Spam

Spear Phishing what is it and how to protect yourself from it

As techtarget.com puts it : 

Spear phishing is an e-mail spoofing fraud attempt that targets a specific organization, seeking unauthorized access to confidential data. Spear phishing attempts are not typically initiated by "random hackers" but are more likely to be conducted by perpetrators out for financial gain

How is this done

We have seen a few cases of this usually in the following order :

1) Attacker uses publically available resources e.g. Social Sites , company websites to get a name and email for a financial controller as well as the managing director of the company

2) Attacker uses a third party email server to fake [email protected] email and sends the below email to [email protected]. Attacker could also try emailing from [email protected] ( notice the ltd the end! ) 
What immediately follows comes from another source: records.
-- ==== Sys2Proof/Laws/Rom.lean ====
section
/-! SUPPORT. Laws of the ROM: its words one by one, and that every suffix of a ROM that parses parses, with the routines of
the whole. -/

namespace Sys2Proof.Machine

theorem decodeRom_cons {w : Word} {ws : List Word} {is : List Instr} :
    decodeRom (w :: ws) = some is ↔ ∃ i rest, decodeDescriptor w = .ok i ∧ decodeRom ws = some rest ∧ is = i :: rest := by
  rw [decodeRom]
  rcases h : decodeDescriptor w with e | i
  · simp
  · simp only [Option.map_eq_some_iff, Except.ok.injEq]
    constructor
    · rintro ⟨rest, hr, rfl⟩; exact ⟨i, rest, rfl, hr, rfl⟩
    · rintro ⟨j, rest, rfl, hr, rfl⟩; exact ⟨rest, hr, rfl⟩

theorem decodeRom_length {ws : List Word} {is : List Instr} (h : decodeRom ws = some is) : is.length = ws.length := by
  induction ws generalizing is with
  | nil => simp [decodeRom] at h; simp [← h]
  | cons w ws ih =>
    obtain ⟨i, rest, _, hr, rfl⟩ := decodeRom_cons.1 h
    simp [ih hr]

/-- The word at an address decodes to the instruction at that place. -/
theorem decodeRom_get {ws : List Word} {is : List Instr} (h : decodeRom ws = some is) (a : Nat) {i : Instr}
    (hi : is[a]? = some i) : ∃ w, ws[a]? = some w ∧ decodeDescriptor w = .ok i := by
  induction ws generalizing is a with
  | nil => simp only [decodeRom, Option.some.injEq] at h; subst h; simp at hi
  | cons w ws ih =>
    obtain ⟨j, rest, hj, hr, rfl⟩ := decodeRom_cons.1 h
    cases a with
    | zero => simp only [List.getElem?_cons_zero, Option.some.injEq] at hi; exact ⟨w, by simp, hi ▸ hj⟩
    | succ a => simpa using ih hr a (by simpa using hi)

/-- The routines a parse lists. -/
def suffixRoutines : Suffix → List Routine
  | .atHeader rs => rs
  | .inFields _ rs => rs
  | .atLegacy _ _ rs => rs

/-- One step of the parse: what a suffix is, from its first instruction and the rest. -/
theorem parseFrom_cons {a : Nat} {i : Instr} {is : List Instr} {p : Suffix} (h : parseFrom a (i :: is) = some p) :
    ∃ q, parseFrom (a + 1) is = some q ∧
      ((i = .end_ ∧ ∃ rs, q = .atHeader rs ∧ p = .inFields [] rs) ∨
       (∃ fid fs rs, i = .lgcy fid ∧ q = .inFields fs rs ∧ p = .atLegacy fid fs rs) ∨
       (∃ c f e fs rs, i = .rtn false c f e ∧ q = .inFields fs rs ∧
          p = .atHeader (⟨c, f, .decode, e, none, fs, a⟩ :: rs)) ∨
       (∃ c f e fid fs rs, i = .rtn true c f e ∧ q = .atLegacy fid fs rs ∧
          p = .atHeader (⟨c, f, .decode, e, some fid, fs, a⟩ :: rs)) ∨
       (∃ c f rs, i = .nodata c f ∧ q = .inFields [] rs ∧
          p = .atHeader (⟨c, f, .noData, 0#8, none, [], a⟩ :: rs)) ∨
       (∃ fs rs, i.isField = true ∧ q = .inFields fs rs ∧ p = .inFields (i :: fs) rs)) := by
  rw [parseFrom] at h
  split at h
  · cases h
  · next q hq =>
    refine ⟨q, hq, ?_⟩
    unfold parseStep at h
    cases q with
    | atHeader rs =>
      cases i <;> simp at h
      simp [← h]
    | atLegacy fid fs rs =>
      cases i with
      | rtn lg c f e =>
        cases lg <;> simp at h
        simp [← h]
      | _ => simp at h
    | inFields fs rs =>
      cases i with
      | rtn lg c f e =>
        cases lg <;> simp [Instr.isField] at h
        simp [← h]
      | nodata c f => simp at h; obtain ⟨rfl, h⟩ := h; simp [← h]
      | _ => simp [Instr.isField] at h <;> simp [← h, Instr.isField]

/-- Every suffix of a parse parses, and its routines are routines of the whole. -/
theorem parseFrom_drop {a : Nat} {is : List Instr} {p : Suffix} (h : parseFrom a is = some p) (k : Nat) :
    ∃ q, parseFrom (a + k) (is.drop k) = some q ∧ ∀ r ∈ suffixRoutines q, k ≤ is.length → r ∈ suffixRoutines p := by
  induction k generalizing a is p with
  | zero => exact ⟨p, by simpa using h, fun r hr _ => hr⟩
  | succ k ih =>
    cases is with
    | nil => exact ⟨.atHeader [], by simp [parseFrom], fun r hr => by simp [suffixRoutines] at hr⟩
    | cons i is =>
      obtain ⟨q, hq, hcases⟩ := parseFrom_cons h
      obtain ⟨q', hq', hsub⟩ := ih hq
      refine ⟨q', by rw [show a + (k + 1) = a + 1 + k by omega]; simpa using hq', fun r hr hk => ?_⟩
      have hr' := hsub r hr (by simpa using hk)
      rcases hcases with ⟨_, rs, rfl, rfl⟩ | ⟨_, _, _, _, rfl, rfl⟩ | ⟨_, _, _, _, _, _, rfl, rfl⟩ |
        ⟨_, _, _, _, _, _, _, rfl, rfl⟩ | ⟨_, _, _, _, rfl, rfl⟩ | ⟨_, _, _, rfl, rfl⟩ <;>
        simp_all [suffixRoutines]

/-- What a ROM without a defect is. -/
theorem romDefect_none {rom : List Word} (h : romDefect rom = none) :
    rom.length ≤ 65536 ∧ ∃ is rs, decodeRom rom = some is ∧ routines is = some rs ∧ wfSum rs = true ∧
      wfKeys rs = true := by
  unfold romDefect at h
  split at h
  · next hl =>
    refine ⟨hl, ?_⟩
    split at h
    · cases h
    · next is his =>
      split at h
      · cases h
      · next rs hrs =>
        split at h
        · next hs =>
          split at h
          · next hk => exact ⟨is, rs, his, hrs, hs, hk⟩
          · cases h
        · cases h
  · cases h

/-- What parameters an instance may have are. -/
theorem paramsOk_iff (p : Params) :
    paramsOk p ↔ 266 ≤ p.bufCap ∧ p.timeout < 2 ^ p.tsW ∧ romDefect (roleRom p) = none := by
  unfold paramsOk paramsDefect
  simp only [Config.maxFrame]
  by_cases h1 : p.bufCap < 266
  · simp only [h1, if_true]; simp; omega
  · by_cases h2 : 2 ^ p.tsW ≤ p.timeout
    · simp only [h1, h2, if_true, if_false]; simp; omega
    · simp only [h1, h2, if_false, Option.map_eq_none_iff]
      exact ⟨fun h => ⟨by omega, by omega, h⟩, fun h => h.2.2⟩

theorem routines_eq_some {is : List Instr} {rs : List Routine} :
    routines is = some rs ↔ parseFrom 0 is = some (.atHeader rs) := by
  unfold routines
  split
  · next rs' h => simp [h]
  · next h =>
    constructor
    · simp
    · intro h'; exact absurd h' (h rs)

end Sys2Proof.Machine
end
Hey financecontrollername,
I'm in the middle of a meeting , not available on the cell phone , but need this actioned NOW please transfer $$$$$ to this bank account let me know when done
managingdirectorname

Attacker also tries to send emails to financecontrollername saying 'Hey are you there ?'

3) financecontrollername sends the money and emails managingdirectorname when done , only to find out managingdirectorname never asked for this transfer

How to protect yourself from this

1) Careful what information you have publically available such as emails as it can be used against you. Also be careful emailing people you don't know , the attacker copies your signature to validate the email as best as possible

2) Get your IT provider to use SPF Records along with DKIM records to either put all the emails from your organisation that are from unknown senders into SPAM , or mark the Subject as SPAM so the end user knows to be wary. This can be done with Spam Filters and Exchange

3) Financial Controllers should always speak to MD's when unsure of moving money around , better to be safe than sorry as they say!
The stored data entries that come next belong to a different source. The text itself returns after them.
theorem lookup_cons_of_key_ne {r : Routine} {c f : Byte} (h : r.key ≠ (c, f)) (rs : List Routine) :
    lookup (r :: rs) c f = lookup rs c f :=
  List.find?_cons_of_neg (by simpa [Routine.key] using h)

theorem headerKey_of_rtn {w : Word} {lg : Bool} {c f e : Byte} (h : decodeDescriptor w = .ok (.rtn lg c f e)) :
    headerKey w = some (c, f) := by
  rw [headerKey, h]

theorem headerKey_of_nodata {w : Word} {c f : Byte} (h : decodeDescriptor w = .ok (.nodata c f)) :
    headerKey w = some (c, f) := by
  rw [headerKey, h]

/-- The scan at a header: it stops there if the routine has the key, else it goes on inside the routine. -/
theorem scanHeaders_header {c f : Byte} {a stop : Nat} {w : Word} {ws : List Word} {r : Routine} {rs : List Routine}
    (hkey : headerKey w = some r.key) (hstart : r.start = a)
    (hrest : scanHeaders c f false (a + 1) ws = scanOfLookup stop (lookup rs c f)) :
    scanHeaders c f true a (w :: ws) = scanOfLookup stop (lookup (r :: rs) c f) := by
  rw [scanHeaders, hkey]
  by_cases h : r.key = (c, f)
  · rw [lookup_cons_of_key h, ← hstart]
    exact if_pos h
  · rw [lookup_cons_of_key_ne h, ← hrest]
    exact if_neg h

theorem scanHeaders_end (c f : Byte) (a : Nat) (ws : List Word) :
    scanHeaders c f false a (endWord :: ws) = scanHeaders c f true (a + 1) ws := by
  rw [scanHeaders, if_pos rfl]

/-- The scan steps over every word of a routine but its END. -/
theorem scanHeaders_inside {w : Word} {i : Instr} (hw : decodeDescriptor w = .ok i) (hi : i ≠ .end_) (c f : Byte)
    (a : Nat) (ws : List Word) : scanHeaders c f false a (w :: ws) = scanHeaders c f false (a + 1) ws := by
  have hend : w ≠ endWord := fun h => hi (Except.ok.inj (hw.symm.trans (decodeDescriptor_end.2 h)))
  rw [scanHeaders, if_neg hend]

/-- The scan and the parse agree on every suffix of a ROM. -/
theorem scanHeaders_of_parseFrom {ws : List Word} {is : List Instr} {a : Nat} {p : Suffix}
    (hws : decodeRom ws = some is) (hp : parseFrom a is = some p) (c f : Byte) :
    scanHeaders c f p.isAtHeader a ws = scanOfLookup (a + ws.length) (lookup (suffixRoutines p) c f) := by
  induction ws generalizing is a p with
  | nil =>
    cases hws
    cases hp
    rfl
  | cons w ws ih =>
    obtain ⟨i, rest, hw, hrest, rfl⟩ := decodeRom_cons.1 hws
    obtain ⟨q, hq, hstep⟩ := parseFrom_cons hp
    have hscan := ih hrest hq
    rw [Nat.add_right_comm, Nat.add_assoc] at hscan
    rcases hstep with ⟨rfl, rs, rfl, rfl⟩ | ⟨fid, fs, rs, rfl, rfl, rfl⟩ | ⟨c', f', e, fs, rs, rfl, rfl, rfl⟩ |
      ⟨c', f', e, fid, fs, rs, rfl, rfl, rfl⟩ | ⟨c', f', rs, rfl, rfl, rfl⟩ | ⟨fs, rs, hi, rfl, rfl⟩
    · obtain rfl := decodeDescriptor_end.1 hw
      exact (scanHeaders_end c f a ws).trans hscan
    · exact (scanHeaders_inside hw nofun c f a ws).trans hscan
    · exact scanHeaders_header (headerKey_of_rtn hw) rfl hscan
    · exact scanHeaders_header (headerKey_of_rtn hw) rfl hscan
    · exact scanHeaders_header (headerKey_of_nodata hw) rfl hscan
    · exact (scanHeaders_inside hw (by rintro rfl; cases hi) c f a ws).trans hscan

/-- The scan of a whole ROM is the lookup of R223 among its routines. -/
theorem scanHeaders_of_routines {rom : List Word} {is : List Instr} {rs : List Routine} (his : decodeRom rom = some is)
    (hrs : routines is = some rs) (c f : Byte) :
    scanHeaders c f true 0 rom = scanOfLookup rom.length (lookup rs c f) := by
  have hscan := scanHeaders_of_parseFrom his (routines_eq_some.1 hrs) c f
  rwa [Nat.zero_add] at hscan

theorem lookup_eq_none_iff {rs : List Routine} {c f : Byte} :
    lookup rs c f = none ↔ ∀ r ∈ rs, ¬(r.control = c ∧ r.function = f) := by
  simp [lookup]

/-- `wf_keys` makes the lookup of R223 a function: a routine that has the key is the one it answers. -/
theorem lookup_of_mem {rs : List Routine} (hkeys : wfKeys rs = true) {r : Routine} (hr : r ∈ rs) :
    lookup rs r.control r.function = some r := by
  induction rs with
  | nil => cases hr
  | cons q rs ih =>
    obtain ⟨hq, hrs⟩ := List.nodup_cons.1 (wfKeys_iff.1 hkeys)
    rcases List.mem_cons.1 hr with rfl | hr
    · exact lookup_cons_of_key rfl rs
    · have hne : q.key ≠ r.key := fun h => hq (h ▸ List.mem_map_of_mem hr)
      rw [lookup_cons_of_key_ne hne, ih (wfKeys_iff.2 hrs) hr]

theorem wfKeys_of_romDefect {rom : List Word} {is : List Instr} {rs : List Routine} (hrom : romDefect rom = none)
    (his : decodeRom rom = some is) (hrs : routines is = some rs) : wfKeys rs = true := by
  obtain ⟨-, is', rs', his', hrs', -, hkeys⟩ := romDefect_none hrom
  obtain rfl := Option.some.inj (his'.symm.trans his)
  obtain rfl := Option.some.inj (hrs'.symm.trans hrs)
  exact hkeys

theorem scanHeaders_found {rom : List Word} {is : List Instr} {rs : List Routine} (hrom : romDefect rom = none)
    (his : decodeRom rom = some is) (hrs : routines is = some rs) {r : Routine} (hr : r ∈ rs) :
    scanHeaders r.control r.function true 0 rom = .found r.start := by
  rw [scanHeaders_of_routines his hrs, lookup_of_mem (wfKeys_of_romDefect hrom his hrs) hr]
  rfl

theorem scanHeaders_absent {rom : List Word} {is : List Instr} {rs : List Routine} (his : decodeRom rom = some is)
    (hrs : routines is = some rs) {c f : Byte} (hno : ∀ r ∈ rs, ¬(r.control = c ∧ r.function = f)) :
    scanHeaders c f true 0 rom = .absent rom.length := by
  rw [scanHeaders_of_routines his hrs, lookup_eq_none_iff.2 hno]
  rfl

/-- Settles O8: the scan is the lookup of R223, by induction on the words along the parse, and with no key twice the lookup
answers the one routine that has the key. -/
theorem scanFindsTheRoutine : Obligations.ScanFindsTheRoutine := by
  intro rom is rs hrom his hrs c f
  refine ⟨?_, scanHeaders_absent his hrs, ?_⟩
  · rintro r hr rfl rfl
    exact scanHeaders_found hrom his hrs hr
  · rintro r hr q hq rfl rfl hqc hqf
    have hkeys := wfKeys_of_romDefect hrom his hrs
    have hlookup : some q = some r := by rw [← lookup_of_mem hkeys hq, hqc, hqf, lookup_of_mem hkeys hr]
    exact (Option.some.inj hlookup).symm

end Sys2Proof.Machine

/-! ### A frame with a good checksum (R144 to R147 of 41_frame_validator.md) and an unknown key (R225)

Each later step of the validation is said once for the case in which it goes on; together they bring FEED to the dispatch
with the header fields and both checksums in the registers (`exec_feed_good`). -/

namespace Sys2Proof.Machine

/-- A byte of BUF is the byte of the buffer at its index. -/
theorem State.getElem?_of_buffer {s : State} {raw : List Byte} (h : s.buffer = some raw) {i : Nat} (hi : i < s.len) :
    raw[i]? = s.buf i := by
  obtain ⟨-, hget⟩ := readRun_eq_some.1 h
  rw [← hget i hi, Nat.zero_add]

/-- RCV takes the first checksum byte high (R145). -/
theorem receivedOf_pair (hi lo : Byte) : receivedOf [hi, lo] = hi ++ lo := by
  apply BitVec.eq_of_toNat_eq
  have hlo := lo.isLt
  have hhi := hi.isLt
  simp only [receivedOf, bigEndian, List.foldl, BitVec.toNat_ofNat, BitVec.toNat_append]
  rw [← Nat.shiftLeft_add_eq_or_of_lt hlo, Nat.shiftLeft_eq]
  omega

theorem take_two_drop {raw : List Byte} {i : Nat} {x y : Byte} (hx : raw[i]? = some x) (hy : raw[i + 1]? = some y) :
    (raw.drop i).take 2 = [x, y] := by
  obtain ⟨hi, rfl⟩ := List.getElem?_eq_some_iff.1 hx
  obtain ⟨hi', rfl⟩ := List.getElem?_eq_some_iff.1 hy
  rw [List.drop_eq_getElem_cons hi, List.drop_eq_getElem_cons hi']
  rfl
If you have already been effected

Speak to your local Police by dialling 101, and report it.

Speak to your bank, there is a 24 hour window where bank transfers can be halted, speak to them as soon as possible

SPAM - why do they bother?

I read an interesting article today on spammers and the success rates for junk email.
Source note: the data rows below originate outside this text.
/-- R113, R115, R116: a STOP, or an ALL_STOP, of the order that a context runs by itself, by the stage it finds. The end
mark becomes STOPPED, and a STOP is answered STOPPED_RUNNING (15). In WAIT_INDEX the order ends at once, STOPPED (3), its
PENDING entries NOT_REACHED; in ENGAGING and ZEROING the capture is abandoned and the spout is released (R105 for the
watch); an open stage is cut with cause PARTIAL_STOP; in CLOSING and SETTLING stop pending is set; in RELEASING nothing else
happens. R114: a second STOP or ALL_STOP changes no spout. -/
def Obligations.StopActsByTheStage : Prop :=
  (∀ (c : Instr) (i : SpoutId) (m : SlotId) (s : Machine.State), s.memory.wf = true → s.stopsOrder c i m → s.single i →
     (s.order i).mark = .none ∨ (s.order i).mark = .ended → (s.order i).stopTaken = false → s.hasProfile i = true →
     s.stage i ≠ .zeroRun → (s.order i).count ≤ 12 →
     (s.stage i = .waitIndex → s.queue i = [] ∧ (s.context i).claim = none) →
     (s.stage i = .engaging ∨ s.stage i = .zeroing → s.willRaise i) →
     ∃ t, exec c s = .next t
       ∧ (∀ n : SlotId, c = .stop n → t.slotStateByte n = 4 ∧ t.slotU8 n 3 = 15)
       ∧ (s.stage i = .waitIndex →
           t.atRest i ∧ t.slotStateByte m = 4 ∧ t.slotU8 m 3 = 3
             ∧ ∀ e ∈ List.range (s.order i).count, t.entryCode m e = if s.entryCode m e = 0 then 21 else s.entryCode m e)
       ∧ (s.stage i ≠ .waitIndex →
           (t.order i).mark = .stopped ∧ (t.context i).slot = some m ∧ t.slotStateByte m = 3 ∧ t.queue i = s.queue i)
       ∧ (s.stage i = .engaging ∨ s.stage i = .zeroing →
           t.stage i = .releasing ∧ t.isRaising i ∧ (t.calibration i).capture = .none ∧ t.gate i = s.gate i
             ∧ (t.order i).watch = (if s.present i .indexReady then .awaitDrop else .awaitRise))
       ∧ ((s.stage i).isOpen = true → (s.gate i).isOpen = true →
           t.stage i = .closing ∧ t.gateIsCut i
             ∧ (t.compartment i).cause = some ((s.compartment i).cause.getD .partialStop)
             ∧ (t.compartment i).stopPending = (s.compartment i).stopPending ∧ t.positioner i = s.positioner i)
       ∧ (s.stage i = .closing ∨ s.stage i = .settling →
           t.stage i = s.stage i ∧ t.compartment i = { s.compartment i with stopPending := true } ∧ t.gate i = s.gate i
             ∧ t.positioner i = s.positioner i)
       ∧ (s.stage i = .releasing →
           t.stage i = .releasing ∧ t.compartment i = s.compartment i ∧ t.gate i = s.gate i
             ∧ t.positioner i = s.positioner i)
       ∧ t.channel i = s.channel i ∧ SameOtherSpouts i s t ∧ SameTables s t) ∧
  (∀ (c : Instr) (i : SpoutId) (m : SlotId) (s : Machine.State), s.stopsOrder c i m → (s.order i).stopTaken = true →
     s.stage i ≠ .zeroRun → ∃ t, exec c s = .next t ∧ SameSpouts s t ∧ SameTables s t)

/-- R77, R184: a PRODUCT that passes its checks replaces the product whole, and its L0 reaches its DEFAULT entries alone.
R189, R190: the product's image shows it, under a stamp raised twice. R74: an entry that has changed shows in its image.
R76: a KEEP sets or clears the keep mark of every entry it selects and rewrites those images; it touches nothing else of the
table. -/
def Obligations.ProductAndKeepAreApplied : Prop :=
  (∀ (n : SlotId) (p : ProductId) (s : Machine.State), s.memory.wf = true → s.takesPosting n → s.slotU8 n 0x10 = p.val →
     let v := s.memory.productAt (Config.slotBase n + 0x20)
     (∀ c ∈ productChecks 0x20 v, c.2 = true) → s.productInUse p.val = false →
     ∃ t, exec (.product n) s = .next t ∧ t.slotStateByte n = 4 ∧ t.slotU8 n 3 = 1
       ∧ t.products[p] = v ∧ (∀ q : ProductId, q ≠ p → t.products[q] = s.products[q])
       ∧ (∀ e : Fin 128, t.preact[e] = if e.val % 16 = p.val ∧ s.preact[e].origin = .fromDefault
           then { s.preact[e] with lag := v.defaultLag } else s.preact[e])
       ∧ t.holds (0x0602 + 32 * p.val) (productFields v)
       ∧ t.memory.u16 (0x0600 + 32 * p.val) = (s.memory.u16 (0x0600 + 32 * p.val) + 2) % 65536
       ∧ (∀ e : Fin 128, t.preact[e] ≠ s.preact[e] → t.holds (0x0802 + 16 * e.val) (preactFields t.preact[e])
           ∧ t.memory.u16 (0x0800 + 16 * e.val) = (s.memory.u16 (0x0800 + 16 * e.val) + 2) % 65536)
       ∧ SameSpouts s t ∧ t.pending = s.pending) ∧
  (∀ (n : SlotId) (s : Machine.State), s.memory.wf = true → s.takesPosting n →
     let spout := s.slotU8 n 0x10
     let product := s.slotU8 n 0x11
     let action := s.slotU8 n 0x12
     let selects := fun e : Fin 128 => (spout = 0xFF ∨ spout = e.val / 16) ∧ (product = 0xFF ∨ product = e.val % 16)
     spout ≤ 7 ∨ spout = 0xFF → product ≤ 15 ∨ product = 0xFF → action ≤ 1 →
     ∃ t, exec (.keep n) s = .next t ∧ t.slotStateByte n = 4 ∧ t.slotU8 n 3 = 1
       ∧ (∀ e : Fin 128, selects e → t.preact[e] = { s.preact[e] with keep := action == 1 }
           ∧ t.holds (0x0802 + 16 * e.val) (preactFields t.preact[e])
           ∧ t.memory.u16 (0x0800 + 16 * e.val) = (s.memory.u16 (0x0800 + 16 * e.val) + 2) % 65536)
       ∧ (∀ e : Fin 128, ¬ selects e → t.preact[e] = s.preact[e])
       ∧ SameSpouts s t ∧ t.products = s.products ∧ t.pending = s.pending)

/-- R136, R187: CLEAR of a spout that is not FAULTED, and of a FAULTED spout whose context is not at rest, whose link has
not recovered, or whose failed gate is not shut. Neither changes anything but the answer. R97, R136, R137: an accepted
CLEAR, whatever the cause. -/
def Obligations.ClearIsAnswered : Prop :=
  (∀ (n : SlotId) (i : SpoutId) (s : Machine.State), s.takesPosting n → s.slotSpoutByte n = i.val →
     (s.isFaulted i = false → exec (.clear n) s = .next ((s.posted n 9).answered n 12 0 0xFF)) ∧
     (s.isFaulted i = true →
       (s.stage i ≠ .idle ∨ (((s.receiver i).link = .lost ∨ (s.receiver i).link = .absent) ∧ (s.receiver i).goodRun < 100)
         ∨ ((s.gate i).failed = true ∧ s.present i .gateClosed = false)) →
       exec (.clear n) s = .next ((s.posted n 9).answered n 13 0 0xFF))) ∧
  (∀ (n : SlotId) (i : SpoutId) (s : Machine.State), s.memory.wf = true → s.takesPosting n → s.slotSpoutByte n = i.val →
     s.isFaulted i = true → s.stage i = .idle →
     ((s.receiver i).link = .lost ∨ (s.receiver i).link = .absent → 100 ≤ (s.receiver i).goodRun) →
     ((s.gate i).failed = true → s.present i .gateClosed = true) →
     let cause := (s.positioner i).cause
     ∃ t, exec (.clear n) s = .next t ∧ t.slotStateByte n = 4 ∧ t.slotU8 n 3 = 1
       ∧ (t.positioner i).cause = .none ∧ t.port.spoutChange = true
       ∧ (s.inputsTaken i = false → (t.positioner i).position = .notStarted)
       ∧ (s.inputsTaken i = true → s.present i .spoutRaised = true → (t.positioner i).position = .released)
       ∧ (s.inputsTaken i = true → s.present i .spoutRaised = false →
           (t.positioner i).position = .raising ∧ (t.positioner i).drive = .raise)
       ∧ (cause = .sensorLost ∨ cause = .sensorAbsent → (t.receiver i).link = .present ∧ (t.calibration i).debt = 8)
       ∧ (cause = .travelFault ∨ cause = .gateFault → t.receiver i = s.receiver i ∧ t.calibration i = s.calibration i)
       ∧ ((s.gate i).failed = true → (t.gate i).output = .none ∧ (t.gate i).failed = false)
       ∧ ((s.gate i).failed = false → t.gate i = s.gate i)
       ∧ t.channel i = s.channel i ∧ t.queue i = s.queue i ∧ SameOtherSpouts i s t ∧ SameTables s t)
Apparently the hit rate for spam is one in every 12.5 million emails sent!  

Not a great return you would think but when you are sending Billions of emails every day, you can actually make yourself very rich very quickly.  To do this the researcher took control of a Bot Net (a group of PC’s that have been taken over by spammers) and ran a trial sending out messages.  They also created Pharmacy site so any dumb individuals who took up the offer could pay for the product.

While running their spam campaigns the researchers sent about 469 million junk e-mail messages. The majority of these were for the dodgy pharmacy campaign.

After 26 days and almost 400 million email messages, 30 sales resulted.

 However when you scale this up to billions of emails sent every day you can see sildenafil the sales figures will increase rapidly. 

We have been dealing with this junk email problem for some time for customers and have tried a number of solutions.  We started with GFI Antispam and then moved to Kaspersky Antispam but found them a pain to administer and not very accurate.  They also slowed down servers and created havoc with internet connections as so much traffic was being sent to the servers. 

We also had issues with the blacklisting of IP addresses and reverse DNS lookup.  Eventually we found a service new from Microsoft called Exchange Hosted Services, it’s basically the same service offered by Messagelabs but for considerably less and without the onerous contract terms (they always want 3 years!).   

This has been a god send, we don’t get any problems with the service, it’s quick to setup, never goes wrong and is hosted offsite so we have no relay or Internet performance issues.  It’s also cheap at £2 per user per month with no contract!